Mid-life crisis

This particular problem (I call it mid-life-crisis) seems to come up fairly often so I thought I'd write up some general advice on it.  The symptoms go something like this:  There is a server process (usually a web server) and that process has a high percentage time spend in the garbage collector, like say 30%, or even more.  Simple enough, but why would the time be so high?  Why isn’t it more like the 1% or so that we’d like it to be?

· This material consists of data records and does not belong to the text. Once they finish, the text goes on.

-- ==== Sys2Proof/Machine/System.lean ====
section
/-! DEFINITION. Reading and writing control registers (R86, R399, R400). -/

namespace Sys2Proof.Machine

/-- FRAMEC as an MFC that issues now returns it (R54). -/
def State.framec (s : State) (x : Ctx) : Word :=
  let fcyc := if x.strict then s.frameCycle % 2 ^ 14 else min 16383 (s.cycle - x.fcycFrom)
  BitVec.ofNat 64 (x.fcount.toNat * 2 ^ 16 + fcyc)

/-- EVENT (R276). -/
def Ctx.eventWord (x : Ctx) : Word :=
  BitVec.ofNat 64 (x.sigval.toNat * 2 ^ 32 + x.evEnable.toNat * 2 ^ 8 + x.evPending.toNat)

/-- The value of a control register as it stands; none for a number R86 does not assign. -/
def State.creg (s : State) (c num : Nat) : Option Word :=
  let x := s.ctx c
  match num with
  | 0x000 => some (BitVec.ofNat 64 (planeOf c))
  | 0x001 => some (x.region.zeroExtend 64)
  | 0x002 => some (s.framec x)
  | 0x003 => some (x.cadence.zeroExtend 64)
  | 0x004 => some (BitVec.ofNat 64 x.cadlock.toNat)
  | 0x005 => some (x.ashape.zeroExtend 64)
  | 0x006 => some (x.dmr.zeroExtend 64)
  | 0x007 => some (x.accBase.zeroExtend 64)
  | 0x008 => some (x.accCnt.zeroExtend 64)
  | 0x010 => some (x.epc.zeroExtend 64)
  | 0x011 => some (x.ecause.zeroExtend 64)
  | 0x012 => some x.eaddr
  | 0x013 => some (x.eslot.zeroExtend 64)
  | 0x014 => some x.etgt
  | 0x015 => some (x.edly.zeroExtend 64)
  | 0x016 => some x.eventWord
  | 0x020 => some x.loopc0
  | 0x021 => some x.loopc1
  | 0x022 => some (x.hintdrop.zeroExtend 64)
  | 0x023 => some x.srseed
  | 0x024 => some (x.vstat.zeroExtend 64)
  | 0x030 => some (x.wtab.zeroExtend 64)
  | 0x031 => some (x.segtab.zeroExtend 64)
  | 0x032 => some (x.limit.zeroExtend 64)
  | 0x033 => some (BitVec.ofNat 64 s.cal.mcal)
  | _ => none

/-- Registers that only the device writes (R86). -/
def crReadOnly (num : Nat) : Bool :=
  decide (num ≤ 0x004 ∨ num = 0x007 ∨ num = 0x008 ∨ (0x030 ≤ num ∧ num ≤ 0x033))

/-- Registers written only in service code (R86). -/
def crService (num : Nat) : Bool := decide (0x010 ≤ num ∧ num ≤ 0x016)

/-- R399: the value lands on t + 2. -/
def execMfc (d : SReg) (num : BitVec 12) (s : State) : Res :=
  .next (match s.creg s.issue.ctx num.toNat with
    | none => s.raise 0x080 0
    | some v => s.writeS 2 d v)

/-- A write of a control register, with the faults of R399 and R400 in order; the write lands on t + 2. Outside service
mode the registers of R279 take an undo entry. -/
def State.writeCr (s : State) (num : Nat) (v : Word) : State :=
  if (s.creg s.issue.ctx num).isNone then s.raise 0x080 0
  else if crReadOnly num then s.raise 0x081 0
  else if crService num && !s.cx.svcMode then s.raise 0x082 0
  else if num = 0x005 ∧ v.toNat % 16 = 0 then s.raise 0x088 0
  else
    let s := if s.cx.svcMode then s
      else match (Dst.cr num).key with
        | some key => s.needUndo key
        | none => s
    s.pend 2 (.cr num) (ones 64) v.toNat

/-- R399, R400. -/
def execMtc (num : BitVec 12) (a : SReg) (s : State) : Res := .next (s.writeCr num.toNat (s.rs a))
/-- R276, R400: ENABLE is written and the pending bits that are 1 in the value are cleared. -/
def execMtcEvent (a : SReg) (s : State) : Res := .next (s.writeCr 0x016 (s.rs a))
/-- R60, R400: membership changes on the landing cycle. -/
def execMtcDmr (a : SReg) (s : State) : Res := .next (s.writeCr 0x006 (s.rs a))
/-- R231, R400: BANDS is written; zero BANDS raises 0x088. -/
def execMtcAshape (a : SReg) (s : State) : Res := .next (s.writeCr 0x005 (s.rs a))

end Sys2Proof.Machine
end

Often (not always) the answer is mid-life-crisis.  By this I mean that something has happened that is causing objects that are normally of middle lifetime length (which we would very much like to die in generation 1) are living longer and end up dying in generation 2.

This is very bad.

Generation 2 garbage collections are the full ones.  That means every object on the heap must be visited and the process is largely stopped while this is going on.  If you are getting a lot of objects promoted all the way from generation 0 to generation 2 and then having them die shortly thereafter you are paying a huge price to clean up those objects. 

Why does this happen?

Well in the server case there’s one very common reason.  Let’s say it’s a web server, a request comes in, a bunch of setup work is done to get the result for that request, and at some point the code then accesses a database or a web-service to get the necessary data.  At that point the thread accessing the data is blocked, but all the objects that were pending for that request are still live.  Meanwhile, other threads on the server are still running, still doing allocations, and those might end up requiring a garbage collection.  When that collection happens, all the temporary objects on the blocked threads are still live, probably in local variables or objects that represent the transaction in flight.  They survive the collection and are promoted. 

Now since transactions are often longish things and collections are going to happen at some point, it’s normal for some objects associated with the transaction in flight to survive the generation 0 collections that are hopefully happening every second or so.  Those objects are going to get promoted to generation 1 just like they should, in fact, the main purpose of the generation 1 group of objects is to live long enough for a transaction related objects to stick around and then die cheaply.

But here’s where things go wrong.  If there are fairly long delays waiting for say database results, and a fairly large number of objects representing the state of the transaction in flight, there will be enough buildup in generation 1 that it will become appropriate to try to collect those objects.  At that point the survivors will be promoted to generation 2.  If there are a lot of survivors we are now in trouble because in order to clean them up we will have to do a full collection.  If those are happening regularly, the percent time spent in the collector will shoot up from a healthy 1% to something very bad, like 30%, 50%, even more sometimes.

So what to do about this?

Well, the good news is there’s a fairly straightforward line of defense.  The trick is, that you must clean up (i.e. set references to null) as much of your state as possible before you block on something like a database, or really before you block on anything that might be long.  It’s often the case that a lot of the temporary data won’t be needed after the database results come back, or could be cheaply recreated.  Before you call your web-service or database backend, get rid of as much as you can so that the objects that will survive collections while you are blocked are minimized.  This will let more things die in generation 0, minimize additions to generation 1, and avoid the crisis your mid-life generation 1 objects will cause should they start surviving into generation 2.

Remember, the “age” of objects is a relative thing. Collections cause things to age, and allocations are what cause collections, so reducing the total number of allocations causes things to age more slowly.  Having your objects die as quickly as possible again reduces the pressure to grow the generations and hence keeps things younger.

To see if this sort of thing is happening to you, you can look at the Relocated Types view in CLR Profiler to see what’s getting moved around (remember things are normally moved when they are promoted so moving objects are a good proxy for promoted objects).  To get overall promotion rates, use the GC Performance counters, there are counters that will tell you how much stuff is getting promoted into generation 2.  You want that number to be as small as possible – zero is ideal and even achievable in steady state, but as long as the rate of generation 2 collects is staying low, you’ll be fine.

Summary:  Don’t have a mid-life-crisis.  When there’s are many threads be sure to release as many of your objects as possible before you block any thread.